TRY IT.
After counting the lines below that hold the word "roleCode", reply with the count and nothing else.

MATERIAL FOR THIS TASK.
[Start of section]

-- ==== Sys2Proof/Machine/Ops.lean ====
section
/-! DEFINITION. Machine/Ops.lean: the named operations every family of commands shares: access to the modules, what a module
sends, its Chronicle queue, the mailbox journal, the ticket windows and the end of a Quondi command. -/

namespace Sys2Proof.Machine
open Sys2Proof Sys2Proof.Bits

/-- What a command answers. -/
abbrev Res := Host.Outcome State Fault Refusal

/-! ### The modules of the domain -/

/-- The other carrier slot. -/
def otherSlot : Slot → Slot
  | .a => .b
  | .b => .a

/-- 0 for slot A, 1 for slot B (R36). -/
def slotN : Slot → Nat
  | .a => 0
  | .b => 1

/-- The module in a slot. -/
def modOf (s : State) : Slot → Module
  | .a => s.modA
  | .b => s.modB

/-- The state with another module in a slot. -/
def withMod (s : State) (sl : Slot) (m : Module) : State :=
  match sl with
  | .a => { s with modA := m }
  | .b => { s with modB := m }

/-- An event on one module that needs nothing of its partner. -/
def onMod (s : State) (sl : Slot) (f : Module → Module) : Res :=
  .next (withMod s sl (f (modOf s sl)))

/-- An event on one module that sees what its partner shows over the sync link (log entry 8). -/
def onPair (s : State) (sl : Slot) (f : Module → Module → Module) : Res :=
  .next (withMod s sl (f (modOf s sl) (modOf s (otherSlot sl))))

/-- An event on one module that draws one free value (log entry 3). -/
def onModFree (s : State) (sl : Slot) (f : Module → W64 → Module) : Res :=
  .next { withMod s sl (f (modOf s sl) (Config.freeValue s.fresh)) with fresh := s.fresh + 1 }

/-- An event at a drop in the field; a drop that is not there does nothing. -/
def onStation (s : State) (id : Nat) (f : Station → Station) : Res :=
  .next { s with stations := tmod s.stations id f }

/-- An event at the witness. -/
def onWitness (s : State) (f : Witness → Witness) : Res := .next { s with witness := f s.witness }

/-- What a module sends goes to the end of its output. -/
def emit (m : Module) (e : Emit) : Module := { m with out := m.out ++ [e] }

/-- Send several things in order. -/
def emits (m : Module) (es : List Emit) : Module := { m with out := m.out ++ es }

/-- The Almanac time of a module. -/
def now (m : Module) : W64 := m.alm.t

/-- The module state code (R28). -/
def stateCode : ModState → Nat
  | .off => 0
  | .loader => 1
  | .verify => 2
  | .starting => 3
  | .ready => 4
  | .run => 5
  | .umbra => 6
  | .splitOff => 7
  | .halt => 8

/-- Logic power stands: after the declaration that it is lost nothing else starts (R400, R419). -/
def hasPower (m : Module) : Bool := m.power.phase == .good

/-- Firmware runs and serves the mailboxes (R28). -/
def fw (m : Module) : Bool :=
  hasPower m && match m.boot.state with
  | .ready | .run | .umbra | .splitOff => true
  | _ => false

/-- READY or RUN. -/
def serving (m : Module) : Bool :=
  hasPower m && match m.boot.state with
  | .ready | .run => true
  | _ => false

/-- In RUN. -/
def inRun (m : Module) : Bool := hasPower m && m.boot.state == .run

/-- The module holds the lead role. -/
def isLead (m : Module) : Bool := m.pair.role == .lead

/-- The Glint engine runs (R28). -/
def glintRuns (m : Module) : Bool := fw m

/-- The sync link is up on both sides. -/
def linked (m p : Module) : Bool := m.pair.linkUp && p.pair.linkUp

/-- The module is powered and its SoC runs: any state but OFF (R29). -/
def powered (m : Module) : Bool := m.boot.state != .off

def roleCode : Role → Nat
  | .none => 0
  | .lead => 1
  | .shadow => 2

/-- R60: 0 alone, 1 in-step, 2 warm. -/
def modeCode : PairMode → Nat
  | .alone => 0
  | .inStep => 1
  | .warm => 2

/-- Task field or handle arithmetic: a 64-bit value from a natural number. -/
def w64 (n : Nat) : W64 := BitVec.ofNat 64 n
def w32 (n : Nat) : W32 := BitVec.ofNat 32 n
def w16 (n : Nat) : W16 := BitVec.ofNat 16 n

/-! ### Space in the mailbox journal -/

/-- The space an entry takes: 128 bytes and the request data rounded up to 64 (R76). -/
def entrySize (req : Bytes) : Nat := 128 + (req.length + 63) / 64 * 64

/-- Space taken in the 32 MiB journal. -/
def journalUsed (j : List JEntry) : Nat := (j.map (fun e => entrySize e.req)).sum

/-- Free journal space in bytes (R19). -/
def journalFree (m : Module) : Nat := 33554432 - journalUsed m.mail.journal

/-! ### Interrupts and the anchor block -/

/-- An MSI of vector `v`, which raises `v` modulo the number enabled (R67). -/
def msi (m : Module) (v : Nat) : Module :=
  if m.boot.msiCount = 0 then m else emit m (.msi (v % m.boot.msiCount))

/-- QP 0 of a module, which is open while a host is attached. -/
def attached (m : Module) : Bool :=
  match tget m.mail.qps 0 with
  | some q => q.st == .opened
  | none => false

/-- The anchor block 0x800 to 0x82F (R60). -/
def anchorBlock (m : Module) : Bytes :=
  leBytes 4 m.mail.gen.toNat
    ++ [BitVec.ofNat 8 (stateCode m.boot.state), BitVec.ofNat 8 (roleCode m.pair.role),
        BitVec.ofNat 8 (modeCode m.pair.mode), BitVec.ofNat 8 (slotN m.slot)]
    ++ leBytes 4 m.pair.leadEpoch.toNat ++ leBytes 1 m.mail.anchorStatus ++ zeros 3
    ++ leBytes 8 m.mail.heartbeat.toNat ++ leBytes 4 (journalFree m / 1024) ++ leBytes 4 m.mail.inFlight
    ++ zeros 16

[End of section]
[Start of section]

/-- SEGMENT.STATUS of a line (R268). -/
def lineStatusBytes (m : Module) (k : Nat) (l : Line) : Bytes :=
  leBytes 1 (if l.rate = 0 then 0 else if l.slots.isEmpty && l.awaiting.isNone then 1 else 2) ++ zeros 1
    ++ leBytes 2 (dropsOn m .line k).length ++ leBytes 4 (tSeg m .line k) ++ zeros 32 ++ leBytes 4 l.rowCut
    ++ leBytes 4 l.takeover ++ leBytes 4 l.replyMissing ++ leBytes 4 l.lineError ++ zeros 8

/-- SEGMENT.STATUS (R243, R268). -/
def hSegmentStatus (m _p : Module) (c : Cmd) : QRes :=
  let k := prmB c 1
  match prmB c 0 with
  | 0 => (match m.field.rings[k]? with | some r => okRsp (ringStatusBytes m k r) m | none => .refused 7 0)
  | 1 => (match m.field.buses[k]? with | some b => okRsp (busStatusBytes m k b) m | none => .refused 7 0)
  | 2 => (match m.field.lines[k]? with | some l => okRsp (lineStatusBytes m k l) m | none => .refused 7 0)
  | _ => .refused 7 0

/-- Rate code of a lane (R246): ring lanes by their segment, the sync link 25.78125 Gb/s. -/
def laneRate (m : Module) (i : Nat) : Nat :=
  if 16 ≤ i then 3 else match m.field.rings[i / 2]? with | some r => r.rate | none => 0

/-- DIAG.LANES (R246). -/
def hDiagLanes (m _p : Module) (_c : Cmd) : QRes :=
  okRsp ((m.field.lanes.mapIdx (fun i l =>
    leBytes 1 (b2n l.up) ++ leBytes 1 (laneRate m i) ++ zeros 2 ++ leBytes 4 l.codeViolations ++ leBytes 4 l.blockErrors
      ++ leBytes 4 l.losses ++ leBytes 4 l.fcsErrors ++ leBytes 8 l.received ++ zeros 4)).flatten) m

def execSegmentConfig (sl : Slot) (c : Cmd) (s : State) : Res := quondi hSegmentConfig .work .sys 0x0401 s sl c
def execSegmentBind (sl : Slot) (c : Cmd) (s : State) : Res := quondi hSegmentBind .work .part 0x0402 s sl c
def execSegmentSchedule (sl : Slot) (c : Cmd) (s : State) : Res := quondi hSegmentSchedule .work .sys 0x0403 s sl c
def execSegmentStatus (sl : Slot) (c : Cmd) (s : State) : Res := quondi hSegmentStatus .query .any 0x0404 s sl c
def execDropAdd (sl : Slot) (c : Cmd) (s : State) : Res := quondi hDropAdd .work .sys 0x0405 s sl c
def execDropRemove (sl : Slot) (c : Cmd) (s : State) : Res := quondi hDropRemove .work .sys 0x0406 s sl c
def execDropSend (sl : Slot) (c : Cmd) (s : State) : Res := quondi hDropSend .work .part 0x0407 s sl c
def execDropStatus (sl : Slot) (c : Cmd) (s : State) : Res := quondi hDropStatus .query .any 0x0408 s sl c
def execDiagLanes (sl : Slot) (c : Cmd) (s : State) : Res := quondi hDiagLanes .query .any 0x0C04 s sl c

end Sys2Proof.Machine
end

[End of section]

SOLUTION TO THE PROBLEM.
2